[Material provided]
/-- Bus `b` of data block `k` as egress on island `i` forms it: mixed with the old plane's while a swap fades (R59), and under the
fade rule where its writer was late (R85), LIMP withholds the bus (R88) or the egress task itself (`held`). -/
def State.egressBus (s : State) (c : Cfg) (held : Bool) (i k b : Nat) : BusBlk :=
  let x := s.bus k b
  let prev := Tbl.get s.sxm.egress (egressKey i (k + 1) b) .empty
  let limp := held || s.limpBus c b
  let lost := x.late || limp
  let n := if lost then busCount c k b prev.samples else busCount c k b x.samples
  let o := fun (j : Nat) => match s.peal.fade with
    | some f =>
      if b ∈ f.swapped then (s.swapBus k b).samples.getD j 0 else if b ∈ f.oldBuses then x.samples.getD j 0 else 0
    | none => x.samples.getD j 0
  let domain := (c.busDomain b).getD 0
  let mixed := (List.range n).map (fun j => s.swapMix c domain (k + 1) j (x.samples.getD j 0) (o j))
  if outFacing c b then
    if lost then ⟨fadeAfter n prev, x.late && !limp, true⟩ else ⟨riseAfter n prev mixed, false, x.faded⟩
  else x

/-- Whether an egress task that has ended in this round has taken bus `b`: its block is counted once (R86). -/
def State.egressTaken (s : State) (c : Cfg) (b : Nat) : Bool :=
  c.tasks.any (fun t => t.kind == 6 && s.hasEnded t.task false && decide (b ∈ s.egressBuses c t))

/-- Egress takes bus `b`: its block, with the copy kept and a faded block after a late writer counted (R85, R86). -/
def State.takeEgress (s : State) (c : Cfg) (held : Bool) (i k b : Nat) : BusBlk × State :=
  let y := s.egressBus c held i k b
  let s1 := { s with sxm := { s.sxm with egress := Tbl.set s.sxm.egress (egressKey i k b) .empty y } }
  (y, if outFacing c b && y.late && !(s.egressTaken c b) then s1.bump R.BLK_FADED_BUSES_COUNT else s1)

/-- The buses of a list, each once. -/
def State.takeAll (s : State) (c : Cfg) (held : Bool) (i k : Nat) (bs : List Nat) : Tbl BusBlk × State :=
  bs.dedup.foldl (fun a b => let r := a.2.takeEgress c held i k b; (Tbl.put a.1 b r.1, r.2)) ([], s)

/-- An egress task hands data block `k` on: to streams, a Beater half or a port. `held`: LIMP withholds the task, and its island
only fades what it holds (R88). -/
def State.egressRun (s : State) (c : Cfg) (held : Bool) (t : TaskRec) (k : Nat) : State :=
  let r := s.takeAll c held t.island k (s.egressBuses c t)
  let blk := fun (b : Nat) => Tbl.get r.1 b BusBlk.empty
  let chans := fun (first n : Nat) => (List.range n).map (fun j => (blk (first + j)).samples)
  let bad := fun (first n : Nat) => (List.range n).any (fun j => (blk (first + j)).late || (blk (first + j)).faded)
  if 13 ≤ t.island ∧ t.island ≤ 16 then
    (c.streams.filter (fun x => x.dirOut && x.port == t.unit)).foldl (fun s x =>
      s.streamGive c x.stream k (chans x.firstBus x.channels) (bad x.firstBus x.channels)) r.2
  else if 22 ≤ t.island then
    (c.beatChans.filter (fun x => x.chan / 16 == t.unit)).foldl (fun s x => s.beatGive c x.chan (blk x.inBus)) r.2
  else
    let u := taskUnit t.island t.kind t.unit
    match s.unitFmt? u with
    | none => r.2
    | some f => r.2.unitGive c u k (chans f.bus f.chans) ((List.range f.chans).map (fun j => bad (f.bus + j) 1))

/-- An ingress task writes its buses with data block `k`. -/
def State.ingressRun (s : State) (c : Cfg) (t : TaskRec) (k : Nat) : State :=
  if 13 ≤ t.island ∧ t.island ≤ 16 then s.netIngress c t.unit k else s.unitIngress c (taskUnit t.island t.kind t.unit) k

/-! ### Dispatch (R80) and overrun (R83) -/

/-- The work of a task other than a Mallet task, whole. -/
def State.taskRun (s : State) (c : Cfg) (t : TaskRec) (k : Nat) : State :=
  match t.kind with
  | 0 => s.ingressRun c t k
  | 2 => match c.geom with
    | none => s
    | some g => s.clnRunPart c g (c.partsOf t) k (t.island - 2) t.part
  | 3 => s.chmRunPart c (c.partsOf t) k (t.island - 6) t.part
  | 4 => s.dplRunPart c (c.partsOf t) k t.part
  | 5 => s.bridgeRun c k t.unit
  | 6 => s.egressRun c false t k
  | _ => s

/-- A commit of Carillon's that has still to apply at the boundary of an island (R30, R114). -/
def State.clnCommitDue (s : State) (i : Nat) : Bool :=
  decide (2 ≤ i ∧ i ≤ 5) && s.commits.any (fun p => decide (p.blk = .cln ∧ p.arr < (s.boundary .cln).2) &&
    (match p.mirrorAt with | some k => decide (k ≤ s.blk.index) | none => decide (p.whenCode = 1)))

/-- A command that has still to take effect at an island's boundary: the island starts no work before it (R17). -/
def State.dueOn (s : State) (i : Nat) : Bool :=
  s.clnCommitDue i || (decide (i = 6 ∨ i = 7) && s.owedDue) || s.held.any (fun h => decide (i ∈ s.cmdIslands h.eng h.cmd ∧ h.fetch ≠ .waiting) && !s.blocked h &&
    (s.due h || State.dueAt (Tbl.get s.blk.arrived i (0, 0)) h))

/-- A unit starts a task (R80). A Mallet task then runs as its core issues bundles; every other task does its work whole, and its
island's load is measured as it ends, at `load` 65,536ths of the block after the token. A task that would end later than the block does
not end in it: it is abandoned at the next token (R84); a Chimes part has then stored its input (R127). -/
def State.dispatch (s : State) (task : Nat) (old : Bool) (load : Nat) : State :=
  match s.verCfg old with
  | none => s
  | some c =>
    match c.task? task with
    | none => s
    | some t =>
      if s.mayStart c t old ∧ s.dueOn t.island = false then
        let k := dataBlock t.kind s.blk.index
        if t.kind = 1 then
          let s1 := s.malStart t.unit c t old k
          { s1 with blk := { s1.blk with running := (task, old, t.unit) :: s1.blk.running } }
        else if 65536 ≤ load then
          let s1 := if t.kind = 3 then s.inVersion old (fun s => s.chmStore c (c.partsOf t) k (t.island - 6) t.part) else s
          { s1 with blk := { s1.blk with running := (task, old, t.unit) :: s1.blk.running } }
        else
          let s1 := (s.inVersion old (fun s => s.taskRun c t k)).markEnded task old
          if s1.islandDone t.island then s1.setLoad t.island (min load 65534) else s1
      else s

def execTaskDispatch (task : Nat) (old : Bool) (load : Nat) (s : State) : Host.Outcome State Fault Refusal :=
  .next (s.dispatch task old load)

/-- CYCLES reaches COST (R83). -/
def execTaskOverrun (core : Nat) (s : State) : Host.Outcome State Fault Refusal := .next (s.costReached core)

[Task instructions] Look for the string "port" in the data above and return every line that has it.

[Answer box]
/-- An egress task hands data block `k` on: to streams, a Beater half or a port. `held`: LIMP withholds the task, and its island
    (c.streams.filter (fun x => x.dirOut && x.port == t.unit)).foldl (fun s x =>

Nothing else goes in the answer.